Reality is never what people think it
is. Everyone knows all solid things are empty space, but no one
really thinks that. Reality
is like that: there are empty spaces, and into them come things.
Others. Creatures not native to our reality. Some are alien, some
hostile, some lost, and if magicians have a purpose it is to bind and
banish what is needed to bind and banish. The dangers grown from the
world are something else altogether.
Their
names, judging by the screams over picket fences, are Ethel and
Thelma, and their dispute over a missing garden rake lite more than
new clothing over old skin. The past is seldom what people think it
is either. It's rarely neat, not all tidy and often not very past. An
old wound festers between them, a story told by one seen as a lie by
the other that time and distance has twisted into a tangle I can't
begin to unravel.
If
anyone asked, they would unite in derision at claims that this
dispute is part of any other they have had and they would believe it
wholly and truly as only beliefs that one knows are wrong can be
believed. The past bubbles up between them, all unspoken truth and
bitter regret. I can smooth it down: I have magic enough for that,
even if it would not last.
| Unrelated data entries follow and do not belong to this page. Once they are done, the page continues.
theorem settingsFrom_enable {q : LineSetReq} {st new : Settings} (h : settingsFrom q st = some new) :
    q.enable = none ∨ q.enable = some 0 ∨ q.enable = some 1 := by
  unfold settingsFrom at h
  split at h
  · cases h
  · simp only [Option.bind_eq_bind, Option.bind_eq_some_iff] at h
    obtain ⟨v, known, -⟩ := h
    cases e : q.enable with
    | none => exact .inl rfl
    | some n =>
      rw [e] at known
      change flagOf n = some v at known
      unfold flagOf at known
      split at known
      · exact .inr (.inl rfl)
      · exact .inr (.inr rfl)
      · cases known

/-- R2: what a LINE-SET does, by the enable field and whether the line was enabled. -/
theorem State.applySettings_off {enable : Option Nat} (new : Settings) (off : (s.lineState d).enabled = false)
    (field : enable = none ∨ enable = some 0) : s.applySettings d enable new = s.stored d new := by
  unfold State.applySettings State.stored
  rcases field with rfl | rfl <;> simp only [off, Option.bind_none, Option.bind_some, flagOf]

theorem State.applySettings_enables (new : Settings) (off : s.lineState d = .off) :
    s.applySettings d (some 1) new = (s.stored d new).enableLine d := by
  unfold State.applySettings State.stored
  simp only [off, LineState.enabled, Option.bind_some, flagOf, if_true]

theorem State.applySettings_disables (new : Settings) (on : (s.lineState d).enabled = true) :
    s.applySettings d (some 0) new = (s.stored d new).disableLine d := by
  unfold State.applySettings State.stored
  simp only [on, Option.bind_some, flagOf]

theorem State.applySettings_changes {enable : Option Nat} (new : Settings) (on : (s.lineState d).enabled = true)
    (field : enable = none ∨ enable = some 1) :
    s.applySettings d enable new = (s.stored d new).settingsChanged d (s.settings d) new := by
  unfold State.applySettings State.stored
  rcases field with rfl | rfl <;> simp only [on, Option.bind_none, Option.bind_some, flagOf]

theorem LineState.off_of_disabled {l : LineState} (disabled : l.enabled = false) (usable : l ≠ .unusable) : l = .off := by
  cases l with
  | off => rfl
  | unusable => exact absurd rfl usable
  | active => cases disabled
  | hunting => cases disabled
  | faulted => cases disabled

theorem State.applySettings_result {enable : Option Nat} (new : Settings) (known : enable = none ∨ enable = some 0 ∨ enable = some 1)
    (usable : ¬(enable = some 1 ∧ s.lineState d = .unusable)) :
    (s.applySettings d enable new).settings d = new ∧
      ((s.applySettings d enable new).lineState d).enabled = enabledAfter enable (s.lineState d).enabled := by
  have stored := s.settings_stored d new
  have state := s.lineState_stored d new
  cases on : (s.lineState d).enabled with
  | false =>
    rcases known with rfl | rfl | rfl
    · rw [State.applySettings_off new on (.inl rfl)]
      exact ⟨stored, (congrArg LineState.enabled state).trans on⟩
    · rw [State.applySettings_off new on (.inr rfl)]
      exact ⟨stored, (congrArg LineState.enabled state).trans on⟩
    · rw [State.applySettings_enables new (LineState.off_of_disabled on fun unusable => usable ⟨rfl, unusable⟩)]
      have active := (s.stored d new).enableLine_active d
      exact ⟨active.1.trans stored, active.2⟩
  | true =>
    have changes := (s.stored d new).settingsChanged_keeping d (s.settings d) new
    have kept := changes.enabled ((congrArg LineState.enabled state).trans on)
    rcases known with rfl | rfl | rfl
    · rw [State.applySettings_changes new on (.inl rfl)]
      exact ⟨changes.settings.trans stored, kept⟩
    · rw [State.applySettings_disables new on]
      have off := (s.stored d new).disableLine_off d
      exact ⟨off.1.trans stored, congrArg LineState.enabled off.2⟩
    · rw [State.applySettings_changes new on (.inr rfl)]
      exact ⟨changes.settings.trans stored, kept⟩

theorem doLineSet_applies {q : LineSetReq} {new : Settings} (line : q.line = d.val + 1) (found : settingsFrom q (s.settings d) = some new)
    (usable : ¬(q.enable = some 1 ∧ s.lineState d = .unusable)) : doLineSet q s = (s.applySettings d q.enable new,
      (.ok, .lineSet { enable := enabledAfter q.enable (s.lineState d).enabled, settings := new })) := by
  obtain ⟨settings, enabled⟩ := s.applySettings_result (d := d) new (settingsFrom_enable found) usable
  simp only [doLineSet, line, lineOf_number, found, usable, if_false, State.settingsReply, settings, enabled]
  rfl

/-! ## The record that a LINE-SET leaves (R1, R2, R171) -/

theorem rateIndexOf_some {n : Nat} {r : Fin 12} (h : rateIndexOf n = some r) : n < 12 ∧ r.val = n := by
  unfold rateIndexOf at h
  split at h
  · rename_i inside
    cases h
    exact ⟨inside, rfl⟩
  · cases h

theorem allOf_rates {l : List Nat} : ∀ {m : List (Fin 12)}, allOf rateIndexOf l = some m → m.map Fin.val = l := by
  induction l with
  | nil =>
    intro m h
    cases h
    rfl
  | cons n ns ih =>
    intro m h
    unfold allOf at h
    split at h
    · rename_i x xs first rest
      cases h
      rw [List.map_cons, (rateIndexOf_some first).2, ih rest]
    · cases h

theorem candidatesOf_some {l : List Nat} {m : List (Fin 12)} (h : candidatesOf l = some m) :
    1 ≤ l.length ∧ l.length ≤ 6 ∧ m.map Fin.val = l := by
  unfold candidatesOf at h
  split at h
  · cases h
  · rename_i inside
    rw [not_or] at inside
    exact ⟨Nat.pos_of_ne_zero inside.1, Nat.not_lt.1 inside.2, allOf_rates h⟩

theorem captureOf_some {n : Nat} {v : Bool} (h : captureOf n = some v) : n < 2 ∧ v = decide (n = 0) := by
  unfold captureOf at h
  split at h
  · cases h; exact ⟨by decide, rfl⟩
  · cases h; exact ⟨by decide, rfl⟩
  · cases h

theorem dataBitsOf_some {n : Nat} {v : DataBits} (h : dataBitsOf n = some v) : n = v.count := by
  unfold dataBitsOf at h
  split at h
  · cases h; rfl
  · cases h; rfl
  · cases h

theorem stopBitsOf_some {n : Nat} {v : StopBits} (h : stopBitsOf n = some v) : n = v.count := by
  unfold stopBitsOf at h
  split at h
  · cases h; rfl
  · cases h; rfl
  · cases h

theorem parityOf_some {n : Nat} {v : Parity} (h : parityOf n = some v) : n = v.code := by
  unfold parityOf at h
  split at h
  · cases h; rfl
  · cases h; rfl
  · cases h; rfl
  · cases h

theorem flowModeOf_some {n : Nat} {v : FlowMode} (h : flowModeOf n = some v) : n = v.code := by
  unfold flowModeOf at h
  split at h
  · cases h; rfl
  · cases h; rfl
  · cases h; rfl
  · cases h

theorem presenceModeOf_some {n : Nat} {v : PresenceMode} (h : presenceModeOf n = some v) : n = v.code := by
  unfold presenceModeOf at h
  split at h
  · cases h; rfl
  · cases h; rfl
  · cases h

theorem pacingOf_some {n : Nat} {v : Pacing} (h : pacingOf n = some v) : n = v.code := by
  unfold pacingOf at h
  split at h
  · cases h; rfl
  · cases h; rfl
  · cases h; rfl
  · cases h

theorem huntModeOf_some {n : Nat} {v : HuntMode} (h : huntModeOf n = some v) : n = v.code := by
  unfold huntModeOf at h
  split at h
  · cases h; rfl
  · cases h; rfl
  · cases h

/-- R2: an enumerated field stands when it is not carried; else its code is what the decoder says. -/
theorem enumField_some {α : Type} {now v : α} {dec : Nat → Option α} {q : Option Nat} (h : enumField now dec q = some v) :
    (q = none → v = now) ∧ (∀ n, q = some n → dec n = some v) := by
  cases q with
  | none =>
    cases h
    exact ⟨fun _ => rfl, nofun⟩
  | some n => exact ⟨nofun, fun k e => by cases e; exact h⟩

theorem candidateField_some {now v : List (Fin 12)} {q : Option (List Nat)} (h : candidateField now q = some v) :
    (q = none → v = now) ∧ (∀ l, q = some l → candidatesOf l = some v) := by
  cases q with
  | none =>
    cases h
    exact ⟨fun _ => rfl, nofun⟩
  | some l => exact ⟨nofun, fun k e => by cases e; exact h⟩

/-- Settles O15. -/
theorem lineSetStoresTheRecord : Obligations.LineSetStoresTheRecord := by
  refine ⟨fun s tag q serves outside => whole_answers (kind := 0x08) serves rfl rfl ?_,
    fun d s tag q serves line outside => whole_answers (kind := 0x08) serves rfl rfl ?_,
    fun d s tag q new serves line found enable unusable => whole_answers (kind := 0x08) serves rfl rfl ?_,
    fun d s tag q new serves line found usable => ?_, fun q st new found => ?_⟩
  · simp [doLineSet, lineOf_outside outside, refuse]
  · simp [doLineSet, line, outside, refuse]
  · simp [doLineSet, line, found, enable, unusable, refuse]
  · have applied := doLineSet_applies (s := s.taken) line (by rw [State.taken_settings]; exact found)
      (by rw [State.taken_lineState]; exact usable)
    have result := s.taken.applySettings_result (d := d) new (settingsFrom_enable found) (by rw [State.taken_lineState]; exact usable)
    rw [State.taken_lineState] at applied result
    refine ⟨s.taken.applySettings d q.enable new, whole_answers (kind := 0x08) serves rfl rfl applied, result.1, result.2,
      fun off stays => ?_⟩
    have field : q.enable = none ∨ q.enable = some 0 := (settingsFrom_enable found).imp_right fun known =>
      known.resolve_right fun asked => by rw [asked] at stays; cases stays
    rw [State.applySettings_off new (by rw [State.taken_lineState]; exact off) field]
    refine ⟨State.modEngine_only d _ _, ?_⟩
    rw [State.stored, State.modEngine, State.line_modLine, if_pos rfl, State.taken_line]
  · unfold settingsFrom at found
    split at found
    · cases found
    · simp only [Option.bind_eq_bind, Option.bind_eq_some_iff] at found
      obtain ⟨_, -, rate, rates, dataBits, data, parity, parities, stopBits, stops, flow, flows, presence, presences, pacing, pacings,
        hunt, hunts, candidates, listed, capture, captures, e⟩ := found
      cases e
      have gather (n : Nat) : clamp 0 500 n = min 500 n := Nat.zero_max _
      have rates := enumField_some rates
      have data := enumField_some data
      have parities := enumField_some parities
      have stops := enumField_some stops
      have flows := enumField_some flows
      have presences := enumField_some presences
      have pacings := enumField_some pacings
      have hunts := enumField_some hunts
      have captures := enumField_some captures
      have listed := candidateField_some listed
      refine ⟨numField_elim .., numField_elim .., numField_elim .., numField_elim .., numField_elim .., ?_, numField_elim .., numField_elim ..,
        numField_elim .., fun n e => rateIndexOf_some (rates.2 n e), rates.1, fun l e => candidatesOf_some (listed.2 l e), listed.1,
        captures.1, fun n e => captureOf_some (captures.2 n e), data.1, fun n e => dataBitsOf_some (data.2 n e), stops.1,
        fun n e => stopBitsOf_some (stops.2 n e), parities.1, fun n e => parityOf_some (parities.2 n e), flows.1,
        fun n e => flowModeOf_some (flows.2 n e), presences.1, fun n e => presenceModeOf_some (presences.2 n e), pacings.1,
        fun n e => pacingOf_some (pacings.2 n e), hunts.1, fun n e => huntModeOf_some (hunts.2 n e)⟩
      exact (numField_elim ..).trans (congrArg (q.gather.elim _) (funext gather))

end Sys2Proof.Machine
end

section
/-! PROOF of O16. Marks one behind another (R45, R54, R56), and enabling (R5). -/

namespace Sys2Proof.Machine

-- One theorem after another, as in Laws/Frames: side by side they take too much memory.
set_option Elab.async false

variable {s t u : State} {d e : LineId} {tag : Byte} {kind : MarkKind} {value j k n : Nat} {older : List Block} {b : Block}

/-! ## Marks one behind another (R45, R56) -/

theorem NewestMark.next {st mid now : Store} {kind' : MarkKind} {value' : Nat} (h : NewestMark k kind value st mid)
    (next : NewestMark 1 kind' value' mid now) : NewestMark (k + 1) kind' value' st now := by
  refine ⟨?_, ?_, next.offset.trans h.offset, next.reservation.trans h.reservation, next.weight.trans h.weight⟩
  · rw [next.newest, h.offset, h.counted]
    rfl
  · rw [next.counted, h.counted, Nat.add_assoc]

/-- R56: a chain that loses its oldest unpinned block keeps its newest while two are unpinned. -/
theorem eraseP_keepsLast {st : Store} (chain : st.chain = older ++ [b]) (two : st.pinned + 1 < st.held) :
    st.chain.eraseP (fun b => !b.pinned) = older.eraseP (fun b => !b.pinned) ++ [b] := by
  have some_older : ∃ x ∈ older, (!x.pinned) = true := by
    by_contra none
    have all : older.countP Block.pinned = older.length := List.countP_eq_length.2 fun x mem => by
      by_contra plain
      exact none ⟨x, mem, by rw [Bool.not_eq_true] at plain; rw [plain]; rfl⟩
    rw [Store.pinned, Store.held, chain, List.countP_append, List.length_append, all] at two
    have : [b].length = 1 := rfl
    omega
  obtain ⟨x, mem, plain⟩ := some_older
  rw [chain, List.eraseP_append_left (p := fun b : Block => !b.pinned) plain _ mem]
Nothing lasts, perhaps especially not
magic. I could even tell them to forget and give them no choice about
it, but they would lose part of themselves, because this bickering to
each other had come to define them as much as other things do.
I could
fix it with time and effort: insinuate myself into their lives,
seeing deep into secrets even their hearts have forgot, but there's
never time enough. I weave enough magic to touch their children, and
their children after that, strengthening their own desires and needs
to let them see without seeing and know without knowing, so that the
hatred will go no further, so that the past will die with Thelma and
Ethel. It isn't much, but better than nothing.